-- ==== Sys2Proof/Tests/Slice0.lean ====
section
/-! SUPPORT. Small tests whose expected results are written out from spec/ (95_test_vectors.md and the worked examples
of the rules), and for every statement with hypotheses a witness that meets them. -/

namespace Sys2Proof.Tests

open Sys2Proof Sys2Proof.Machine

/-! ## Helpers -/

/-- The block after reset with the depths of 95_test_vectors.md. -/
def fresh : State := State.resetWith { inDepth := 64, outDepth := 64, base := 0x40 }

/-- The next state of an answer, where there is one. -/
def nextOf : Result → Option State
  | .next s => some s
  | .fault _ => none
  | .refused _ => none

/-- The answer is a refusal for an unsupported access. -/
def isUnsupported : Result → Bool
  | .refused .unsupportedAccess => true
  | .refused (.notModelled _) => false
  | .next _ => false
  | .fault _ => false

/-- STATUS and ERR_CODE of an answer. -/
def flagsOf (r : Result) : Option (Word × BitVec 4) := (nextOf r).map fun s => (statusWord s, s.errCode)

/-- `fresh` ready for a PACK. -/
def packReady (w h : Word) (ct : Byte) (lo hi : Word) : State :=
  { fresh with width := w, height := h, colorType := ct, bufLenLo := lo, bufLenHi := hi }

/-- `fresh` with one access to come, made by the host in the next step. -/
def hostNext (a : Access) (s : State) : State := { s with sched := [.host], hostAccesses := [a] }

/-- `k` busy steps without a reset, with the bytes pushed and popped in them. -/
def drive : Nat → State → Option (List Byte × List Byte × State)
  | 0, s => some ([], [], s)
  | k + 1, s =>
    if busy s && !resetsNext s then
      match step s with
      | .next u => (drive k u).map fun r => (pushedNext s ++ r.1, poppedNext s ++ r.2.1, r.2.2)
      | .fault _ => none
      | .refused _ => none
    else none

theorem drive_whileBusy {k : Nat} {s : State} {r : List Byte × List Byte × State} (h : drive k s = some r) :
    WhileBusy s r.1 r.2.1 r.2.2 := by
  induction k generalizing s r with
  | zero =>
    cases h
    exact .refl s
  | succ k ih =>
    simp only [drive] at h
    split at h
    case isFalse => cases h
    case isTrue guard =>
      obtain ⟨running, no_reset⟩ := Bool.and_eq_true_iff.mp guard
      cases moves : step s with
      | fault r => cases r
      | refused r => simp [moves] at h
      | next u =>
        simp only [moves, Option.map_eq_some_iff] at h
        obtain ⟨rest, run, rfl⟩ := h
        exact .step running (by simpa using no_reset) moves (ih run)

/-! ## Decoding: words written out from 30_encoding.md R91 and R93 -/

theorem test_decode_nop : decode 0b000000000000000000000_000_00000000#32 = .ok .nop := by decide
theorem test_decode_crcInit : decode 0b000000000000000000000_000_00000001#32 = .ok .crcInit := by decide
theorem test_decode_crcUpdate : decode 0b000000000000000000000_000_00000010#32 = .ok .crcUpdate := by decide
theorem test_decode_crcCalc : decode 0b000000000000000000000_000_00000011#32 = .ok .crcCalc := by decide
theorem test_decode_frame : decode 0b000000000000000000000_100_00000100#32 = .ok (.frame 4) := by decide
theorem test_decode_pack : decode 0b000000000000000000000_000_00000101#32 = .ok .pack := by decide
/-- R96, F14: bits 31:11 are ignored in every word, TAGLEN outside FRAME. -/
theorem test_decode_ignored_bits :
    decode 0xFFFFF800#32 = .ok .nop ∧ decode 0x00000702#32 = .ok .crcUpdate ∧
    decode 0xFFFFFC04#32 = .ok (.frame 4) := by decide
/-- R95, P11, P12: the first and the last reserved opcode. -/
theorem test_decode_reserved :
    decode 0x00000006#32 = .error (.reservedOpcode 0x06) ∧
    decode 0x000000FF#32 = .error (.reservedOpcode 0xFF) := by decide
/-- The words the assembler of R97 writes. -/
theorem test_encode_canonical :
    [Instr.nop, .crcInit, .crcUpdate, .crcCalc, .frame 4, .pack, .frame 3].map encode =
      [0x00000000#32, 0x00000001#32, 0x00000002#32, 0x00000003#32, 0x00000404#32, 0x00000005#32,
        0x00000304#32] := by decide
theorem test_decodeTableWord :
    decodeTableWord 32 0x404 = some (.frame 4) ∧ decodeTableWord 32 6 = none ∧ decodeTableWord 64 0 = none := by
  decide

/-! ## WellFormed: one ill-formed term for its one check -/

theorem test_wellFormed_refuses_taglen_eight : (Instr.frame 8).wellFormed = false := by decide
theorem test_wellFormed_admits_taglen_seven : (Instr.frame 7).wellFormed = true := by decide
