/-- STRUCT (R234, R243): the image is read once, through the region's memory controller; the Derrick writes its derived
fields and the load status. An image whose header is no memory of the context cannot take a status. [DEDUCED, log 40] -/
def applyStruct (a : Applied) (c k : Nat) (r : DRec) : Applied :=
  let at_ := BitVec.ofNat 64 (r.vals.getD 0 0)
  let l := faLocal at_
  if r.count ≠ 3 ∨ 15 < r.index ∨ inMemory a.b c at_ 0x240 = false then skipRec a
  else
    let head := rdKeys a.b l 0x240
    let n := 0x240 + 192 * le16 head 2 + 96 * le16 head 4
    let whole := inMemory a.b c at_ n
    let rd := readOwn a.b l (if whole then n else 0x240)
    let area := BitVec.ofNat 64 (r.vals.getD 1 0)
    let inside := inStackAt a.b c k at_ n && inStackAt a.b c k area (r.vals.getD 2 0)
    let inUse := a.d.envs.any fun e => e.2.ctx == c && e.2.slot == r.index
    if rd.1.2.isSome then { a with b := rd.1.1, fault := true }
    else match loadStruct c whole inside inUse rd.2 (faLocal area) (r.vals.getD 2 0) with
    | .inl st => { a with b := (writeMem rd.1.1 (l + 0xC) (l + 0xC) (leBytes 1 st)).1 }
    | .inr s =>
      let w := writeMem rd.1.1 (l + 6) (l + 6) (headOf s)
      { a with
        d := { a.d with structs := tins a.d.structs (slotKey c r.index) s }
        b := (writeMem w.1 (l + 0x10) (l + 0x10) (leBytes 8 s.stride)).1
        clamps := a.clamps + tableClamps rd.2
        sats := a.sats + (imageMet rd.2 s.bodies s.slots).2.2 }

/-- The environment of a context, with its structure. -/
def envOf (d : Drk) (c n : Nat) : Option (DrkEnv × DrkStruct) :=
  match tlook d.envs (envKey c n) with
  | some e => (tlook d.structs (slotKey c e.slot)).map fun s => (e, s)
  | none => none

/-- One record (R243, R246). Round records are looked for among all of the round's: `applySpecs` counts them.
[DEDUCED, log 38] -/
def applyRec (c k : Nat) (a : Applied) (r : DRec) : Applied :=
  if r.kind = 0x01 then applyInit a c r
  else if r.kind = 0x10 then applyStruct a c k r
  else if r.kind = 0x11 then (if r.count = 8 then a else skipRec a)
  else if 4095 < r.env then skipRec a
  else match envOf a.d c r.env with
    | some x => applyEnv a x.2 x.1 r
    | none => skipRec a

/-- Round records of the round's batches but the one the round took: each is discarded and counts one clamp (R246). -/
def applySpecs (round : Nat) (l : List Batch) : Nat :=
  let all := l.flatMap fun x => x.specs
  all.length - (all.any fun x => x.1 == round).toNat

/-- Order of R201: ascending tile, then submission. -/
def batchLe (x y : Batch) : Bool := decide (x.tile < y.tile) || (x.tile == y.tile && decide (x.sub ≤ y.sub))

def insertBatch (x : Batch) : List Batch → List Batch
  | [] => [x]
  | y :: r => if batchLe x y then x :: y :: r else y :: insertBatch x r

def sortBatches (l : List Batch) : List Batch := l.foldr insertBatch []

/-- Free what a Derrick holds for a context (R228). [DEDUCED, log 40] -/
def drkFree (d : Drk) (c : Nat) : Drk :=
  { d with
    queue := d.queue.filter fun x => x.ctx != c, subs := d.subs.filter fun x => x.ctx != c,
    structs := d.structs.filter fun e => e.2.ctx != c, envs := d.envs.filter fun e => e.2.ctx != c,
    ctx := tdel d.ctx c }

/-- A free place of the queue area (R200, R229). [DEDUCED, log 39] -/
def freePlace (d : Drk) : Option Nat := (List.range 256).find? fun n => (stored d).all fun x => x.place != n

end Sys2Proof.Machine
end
# # # # # # #
Going back to the entries above, set down exactly the lines that begin at the one with "def hostNext (a" and end at the one with "match step s with", both included, and nothing else.

:: Task response ::
def hostNext (a : Access) (s : State) : State := { s with sched := [.host], hostAccesses := [a] }

/-- `k` busy steps without a reset, with the bytes pushed and popped in them. -/
def drive : Nat → State → Option (List Byte × List Byte × State)
  | 0, s => some ([], [], s)
  | k + 1, s =>
    if busy s && !resetsNext s then
      match step s with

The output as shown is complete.